Take a tour of the Peale, Baltimore's Community Museum and the oldest purpose-built museum in America. In this multi-stop tour, you'll hear from experts, historians, and curators who worked on and in the building during recent renovations.
Tour Stop 9
Heather Shelton: You’re looking at a fragment of floral wallpaper that shows bouquets of pink carnations, red roses, and blue daisy-type flowers. The background was probably white at one time and is covered with paisley-shaped basket forms. This piece of wallpaper is from one of the Peale’s previous lives, perhaps from the City Hall period 1830-1875. You might say, that looks like something I’d see in my grandmother’s house! Admittedly, wallpaper isn’t for everybody, but it’s made a come back in recent days as a “peale” and stick design motif that’s popular on home design shows.
Believe or not, wallpaper is actually a perfect reflection of how the American economy evolved and even the beginnings of the middle class!

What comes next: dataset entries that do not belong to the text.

/-- Who sends a CANCEL: an endpoint of a span (05 R135, R150). -/
structure Canceller where
  span : Nat
  ep : Nat
deriving DecidableEq, Repr

/-- A flit has failed its CRC at a port (16 R359); again: no flit has come through on the link since the failure before (log 48). -/
structure LinkFail where
  port : Nat
  again : Bool
deriving DecidableEq, Repr

/-- What a page migration begins with (05 R144): a move of a page homed here, or another package's engine asks for a page of this
package's free ring. -/
inductive MoveStart where
  | own (page : Nat) | give (ep : Nat)
deriving DecidableEq, Repr
/-- The copying of a page that moves (05 R145): of one homed here, or another package, by its endpoint, writes one that it was given
here: its lines with their PSN, and its class. -/
inductive MoveCopy where
  | own (page : Nat) | write (ep : Nat) (page : Nat) (lines : List (LineData × Bool)) (pclass : Nat)
deriving DecidableEq, Repr
/-- The end of a move (05 R145): of a page homed here, or another package, by its endpoint, gives back a page that it was given
here. -/
inductive MoveFinish where
  | own (page : Nat) | back (ep : Nat) (page : Nat)
deriving DecidableEq, Repr

/-- The firmware image in the PCIe boot window (17 R370): header and body. -/
structure BootImage where
  keyX : BitVec 256
  keyY : BitVec 256
  sigR : BitVec 256
  sigS : BitVec 256
  body : List Byte
deriving DecidableEq, Repr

Heather Shelton: In the 18th century, wallpaper was very, very expensive, only gracing the walls of the homes of elite Baltimoreans. But, by the late 19th-century, everybody had wallpaper, and it really served a couple of functions: It gave people options for making their homes special! You could find patterns with anything under the sun: flowers, stripes, grand French landscapes, women carrying baskets, ribbons and bows! WHATEVER! It covered unsightly cracks in the walls. It kept drafts out!
Heather Shelton: Wallpaper was THE home style trend that many more people could afford in the 19th and early 20th centuries. Between the 1850s-1870s, there were thousands of advertisements in Baltimore newspapers that mentioned wallpaper and paper hangers! We’re happy that early renovations didn’t PEALE away this historic wallpaper fragment.